Dobry ojciec, troskliwa matka
Prawie zawsze mija sporo czasu, zanim ktoś odpowie na to pytanie. Znacznie łatwiej mówić o tym czego dokonaliśmy lub czego nie dokonaliśmy, określić poziom satysfakcji ze swojego życia w pracy lub w domu, wyliczyć sukcesy albo porażki… niż z życzliwością i sympatią spojrzeć na siebie. Jesteśmy przyzwyczajeni do określania siebie poprzez role i zadania, to one stają się dla nas wyznacznikiem tego, jak o sobie myślimy. Dobry ojciec, troskliwa matka, skuteczny menadżer, świetna menadżerka, oddany przyjaciel, przyjaciółka. Choć brzmi to bardzo dobrze i nie ma powodów, żeby podważać prawdziwość tych opinii – żadna z nich nie odpowiada na pytanie KIM JESTEM. Każda z nich dotyczy tego „jak sobie radzimy” według siebie lub według innych. Tak, jakby warunkiem naszego pełnowartościowego istnienia była lista oczekiwań, które musimy spełnić.
Dlaczego tak się dzieje?
Powodów jest co najmniej kilka. Od dzieciństwa obcujemy z systemem nagradzania za osiągnięcia i karania za ich brak. A jedną z najdotkliwszych kar dla dziecka, jest obojętność rodzica. Brak pełnego miłości i akceptacji spojrzenia. O wpływie naszych pierwszych doświadczeń, powstałych w związku z nimi przekonań i ich wpływu na dorosłe życie będę jeszcze pisała w oddzielnym tekście. Dzisiaj skupmy się na niektórych sposobach nagradzania i ich konsekwencjach. Świetne stopnie w szkole, odpowiednie zachowanie, osiągnięcia sportowe bardzo często są nagradzane słowami:
– kochana dziewczynka,
– dobry chłopiec,
– jesteś wspaniała,
– dzielne dziecko,
– zasłużyłaś na to, żeby być z siebie dumna,
– masz prawo być z siebie zadowolony.
Choć najczęściej rodzice wypowiadają te słowa w dobrych intencjach, w głowie małego człowieka tworzy się przekonanie, że to jaki jest zależy od tego, co robi. To może sprawić, że nawet w pełnym miłości domu bezwarunkowa miłość rodziców zostanie poddana
w wątpliwość. Dziecko, które potrzebuje jej jak powietrza zacznie używać własnych strategii, żeby ją otrzymać. Im więcej będę robił (robiła) tym bardziej będą mnie kochali. Kilkulatek nie rozumie różnicy pomiędzy chwaleniem zachowania i osoby. Trzeba włożyć dużo wysiłku, żeby mu to dobrze wytłumaczyć. Zawsze podkreślając, że „bez względu na to jak Ci poszło skarbie, jesteś tak samo kochany i wyjątkowy”.

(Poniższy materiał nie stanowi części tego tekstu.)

/-- A weak load that is attempted writes its registers with the bytes at its target (R142, R295). -/
theorem attemptEntry_loads (h : w.st.Lone y e) (hi : decodeWord e.word = .ok i) (ha : accOf i = some a) (hk : a.kind = .load)
    (ho : a.order = .weak) (hd : e.dst.all RegRef.isV = true) (hr : y.wait = .ready) (hp : y.pending = none)
    (hw : w.MayLoad y.tid.core) (htg : w.st.targetOf y a (e.d 0) = some tg) (hc : w.st.cleanSpan tg.pa a.size) :
    attemptEntry y.tid e.id w = ((), { w.as y.tid with
      st := w.st.putThread (y.performed e (extend a.ty (w.st.bytesAt tg.pa a.size))) }) := by
  obtain ⟨w1, -, hweak, hload⟩ := performMem_load hw.free hw.l1 hw.log ha hk h.thread? htg hc
  obtain rfl := hweak ho
  have hperf := (performOrdered_run ha (fun _ => by rw [hk]; exact nofun) h.thread? h.one).trans hload
  rw [attemptEntry_access h hi ha, attempt_run h.find hperf]
  exact State.Lone.settle_ok (w := w.as y.tid) h hd hr hp _

/-! ### A function-unit instruction -/

/-- A function-unit instruction behind no earlier one is performed (R235, R237). -/
theorem performFu_run (h : w.st.Lone y e) (i : Instr) :
    (performFu i y.tid e).run w = (.ok ((fuRes i (e.w 0) (e.w 2)).d.headD []),
      { w with st := w.st.putThread { y with fpx := y.fpx ||| (fuRes i (e.w 0) (e.w 2)).fl } }) := by
  have hqueue : (w.st.fuQueue y.tid.core y.tid.qtr).any (fun x => x.tag < e.tag) = false := by
    rw [List.any_eq_false]
    intro x hx
    obtain ⟨z, hz, hx⟩ := List.mem_flatMap.1 hx
    rw [h.only] at hz
    rw [List.mem_singleton.1 (List.mem_filter.1 hz).1, h.one] at hx
    rw [List.mem_singleton.1 (List.mem_filter.1 hx).1]
    simp
  unfold performFu
  rw [P.run_getSt_bind, hqueue]
  simp only [Bool.false_eq_true, if_false]
  rw [P.run_bind_ok (P.run_lift _ w), modThread_has h.has _ (by rfl)]
  rfl

theorem attemptEntry_fu (h : w.st.Lone y e) (hi : decodeWord e.word = .ok i) (ha : accOf i = none) (hf : classOf i = some 1)
    (hd : e.dst.all RegRef.isV = true) (hr : y.wait = .ready) (hp : y.pending = none) :
    ∃ x, attemptEntry y.tid e.id w = ((), { w with st := w.st.putThread x }) ∧ x.tid = y.tid ∧ x.unf = [] ∧ x.pc = y.pc ∧
      x.v = writeRefs y.v e.dst ((fuRes i (e.w 0) (e.w 2)).d.headD []) := by
  have hinstr : e.instr? = some i := by
    unfold Entry.instr?
    rw [hi]
  have hrun := attempt_run h.find (performFu_run h i)
  generalize hx : ({ y with fpx := y.fpx ||| (fuRes i (e.w 0) (e.w 2)).fl } : Thread) = x at hrun
  have hlone : (w.st.putThread x).Lone x e := h.put (by rw [← hx]) (by rw [← hx]; exact h.one)
  have hsettle := State.Lone.settle_ok (w := { w with st := w.st.putThread x }) hlone hd (by rw [← hx]; exact hr)
    (by rw [← hx]; exact hp) ((fuRes i (e.w 0) (e.w 2)).d.headD [])
  have htid : x.tid = y.tid := by rw [← hx]
  rw [htid] at hsettle
  refine ⟨x.performed e ((fuRes i (e.w 0) (e.w 2)).d.headD []), ?_, htid, rfl, by rw [← hx]; rfl, by rw [← hx]; rfl⟩
  unfold attemptEntry
  simp only [W.run_bind, W.run_getSt, h.find, hinstr, ha, Option.isSome_none, Bool.false_eq_true, if_false, hf, if_true]
  rw [hrun, hsettle, State.putThread_put (by rfl)]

Stereotypy jak „prawda oczywista”
Kolejnym powodem myślenia o sobie w kategorii ról i zadań są stereotypy i wzorce społeczno-kulturowe:
– jest kimś ten, kto coś osiągnął,
– kobieta, która nie jest matką musi być niespełniona,
– facet powinien utrzymać całą rodzinę,
– dzieci nadają sens naszemu życiu,
– mężczyzna nie powinien okazywać emocji,
– potrzeby innych powinny być ważniejsze, niż twoje własne,
– tylko egoiści myślą o sobie dobrze,
– chwalenie się jest zarozumialstwem,
– mówienie o uczuciach jest słabością,
– osiąganie celów jest w życiu najważniejsze,
– bycie dla siebie dobrym to rozczulanie się nad sobą.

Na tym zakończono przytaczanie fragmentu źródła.